Following a divorce one ex-spouse may be making monthly maintenance payments to the other either by agreement set out in a consent order or ordered by the court. Such payments are usually defined in the order as an amount per month based upon the parties needs and their financial resources which are assessed at the time the order was made. The order will often make provision for an annual increase using the RPI calculation. Such orders tend to last until the end of a specified term, further order, the death of the party making the payments or the remarriage of the party receiving the payments but not necessarily their cohabitation.
But what happens if the party making the payments loses their employment or the party receiving the payments can on longer meet their living expenses? In these circumstances either party can apply to the court to vary the payments up or down. In order to make an application there must be an existing order even if it is only for nominal maintenance e.g. 0.05p and the order must not prevent a further application to court.
The court will look into the parties financial circumstances again and decide what level of payment should be made.

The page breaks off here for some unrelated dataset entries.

/-- Vector S6 at its response: `ENCS 0x11` with the second byte rejected. -/
def afterReject : State :=
  { inPhase .resp go with
    keyR := 0x11, count := 1, obuf := 0x85, rspR := 0x0000000000010200
    trace := [.command 0x00001102, .read (.byte 0x10), .write 0x04 .ok, .read (.byte 0x20),
      .write 0x85 .fail] }

theorem witness_PartialOutcome :
    Faithful afterReject ∧ afterReject.st = .resp ∧
    afterReject.session.command = some (encode (streamInstr 0 0x11)) ∧
    Durable afterReject.session [0x04] :=
  ⟨⟨0x00001102, rfl, .inr (.inr (.inr ⟨rfl, ⟨0x85, rfl, rfl⟩, rfl, rfl⟩))⟩, rfl, rfl, [], rfl⟩

/-- Vector S6's command abandoned by reset in its second write: one byte accepted, and durable or not. -/
theorem witness_AbandonedBytesStay :
    (ports { afterReject with st := .write, edges := [resetEdge] }).rst = true ∧
    Durable afterReject.session [0x04] ∧ Durable afterReject.session [] :=
  ⟨rfl, ⟨[], rfl⟩, [0x04], rfl⟩

/-- A stream command at its first read, with one byte to come and both agents answering. -/
def readyState (mode : BitVec 1) (key b : Byte) : State :=
  { State.reset with
    st := .read, keyR := key, modeR := mode
    edges := [Edge.quiet, streams, streams, streams, streams]
    src := [⟨0b00, b⟩, ⟨0b01, 0x00⟩], snk := [false, false] }

theorem witness_EngineRunsTheLoop :
    (readyState 0 0x11 0x10).st = .read ∧ undisturbed (readyState 0 0x11 0x10).edges = true ∧
    streamCommand 0 0x11 0 [.byte 0x10, .eos] [.ok, .ok]
      = ([.read (.byte 0x10), .write 0x04 .ok, .read .eos, .flush .ok], some 0x0000000000010000) ∧
    4 ≤ answering (readyState 0 0x11 0x10).edges := by decide
/-- A loop that ends, and the three places where an agent may stop answering. -/
theorem witness_EngineNeverLeavesTheLoop :
    (readyState 0 0x11 0x10).st = .read ∧ undisturbed (readyState 0 0x11 0x10).edges = true ∧
    streamCommand 0 0x11 0 [.byte 0x10, .eos] [.ok, .fail]
      = ([.read (.byte 0x10), .write 0x04 .ok, .read .eos, .flush .fail], some 0x0000000000010200) ∧
    streamCommand 0 0x11 0 [.byte 0x10] [.ok] = ([.read (.byte 0x10), .write 0x04 .ok], none) ∧
    streamCommand 0 0x11 0 [.byte 0x10] [] = ([.read (.byte 0x10)], none) ∧
    streamCommand 0 0x11 0 [.eos] [] = ([.read .eos], none) := by
  decide

/-- The hypotheses of the statements about whole streams, at vector S7's data with the flush accepted. -/
theorem readyState_ready (mode : BitVec 1) (key b : Byte) : ReadyFor mode key [b] (readyState mode key b) where
  phase := rfl
  mode_eq := rfl
  key_eq := rfl
  count_eq := rfl
  source := ⟨[], rfl⟩
  sink := ⟨[], rfl⟩
  calm := rfl
  enough := Nat.le_refl 4

theorem witness_StreamSucceeds : ReadyFor 0 0x11 [0x10] (readyState 0 0x11 0x10) := readyState_ready _ _ _
/-- The encryption's run of one byte ends, with the output 0x04 for the decryption to read. -/
theorem witness_StreamRoundTrip :
    ReadyFor 0 0x11 [0x10] (readyState 0 0x11 0x10) ∧
    ∃ s', steps (readyState 0 0x11 0x10).edges.length (readyState 0 0x11 0x10) = .next s' ∧
      ReadyFor 1 0x11 (s'.output.drop (readyState 0 0x11 0x10).output.length) (readyState 1 0x11 0x04) :=
  ⟨readyState_ready _ _ _, _, rfl, readyState_ready 1 0x11 0x04⟩

/-- One unit for the whole of a stream of two bytes. -/
def wholeState (key b c : Byte) : State :=
  { State.reset with
    st := .read, keyR := key, edges := List.replicate 6 streams
    src := [⟨0b00, b⟩, ⟨0b00, c⟩, ⟨0b01, 0x00⟩], snk := [false, false, false] }

theorem witness_ShardingAgrees :
    List.Forall₂ (ReadyFor 0 0xA7) [[0xDE], [0xAD]] [readyState 0 0xA7 0xDE, readyState 0 0xA7 0xAD] ∧
    ReadyFor 0 0xA7 [[0xDE], [0xAD]].flatten (wholeState 0xA7 0xDE 0xAD) :=
  ⟨.cons (readyState_ready _ _ _) (.cons (readyState_ready _ _ _) .nil),
    { phase := rfl, mode_eq := rfl, key_eq := rfl, count_eq := rfl, source := ⟨[], rfl⟩
      sink := ⟨[], rfl⟩, calm := rfl, enough := by decide }⟩

theorem witness_OldRegistersUnobservable : (idleWith 0x00000502).st = .idle := by decide
theorem witness_UnitsShareNothing :
    ∃ sys', System.stepUnit 1 { units := [State.reset, inPhase .resp go] } = .next sys' := ⟨_, rfl⟩
theorem witness_UnitStepsCommute :
    (0 : Nat) ≠ 1 ∧
    ∃ out, System.run [0, 1] { units := [idleWith 0x00000502, inPhase .resp go] } = .next out :=
  ⟨by decide, _, rfl⟩
theorem witness_SystemResetEachUnit :
    Config.unitsAllowed Config.defaultUnits = true ∧ 0 < Config.defaultUnits := by decide

end Sys2Proof.Tests
end

section
/-! The bit primitives of R8, each said once through `BitVec.getLsbD`: what a bit read answers, and what
every position holds after a bit write. -/

namespace Sys2Proof.Proofs.Bits

open Sys2Proof.Machine

/-- Shift and mask read the bit of that position (R8). -/
theorem bit_eq_ofBool_getLsbD (b : Byte) (p : Fin 8) : bit b p = BitVec.ofBool (b.getLsbD p) := by
  apply BitVec.eq_of_getLsbD_eq
  intro i hi
  obtain rfl : i = 0 := by omega
  simp [bit]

The court has a broad discretion and must also assess whether or not a clean break should be imposed upon the parties in which case the payments may be capitalised so that the receiving party receives a lump sum as opposed to continued monthly payments.
Recent case law concerning variation of maintenance claims; Grey v Grey if a receiving party is cohabiting the payments made by their ex-spouse may be reduced and in Vaughan v Vaughan, 25 years after divorcing his first wife the paying party who had himself remarried was ordered to pay a further capital sum to his first wife.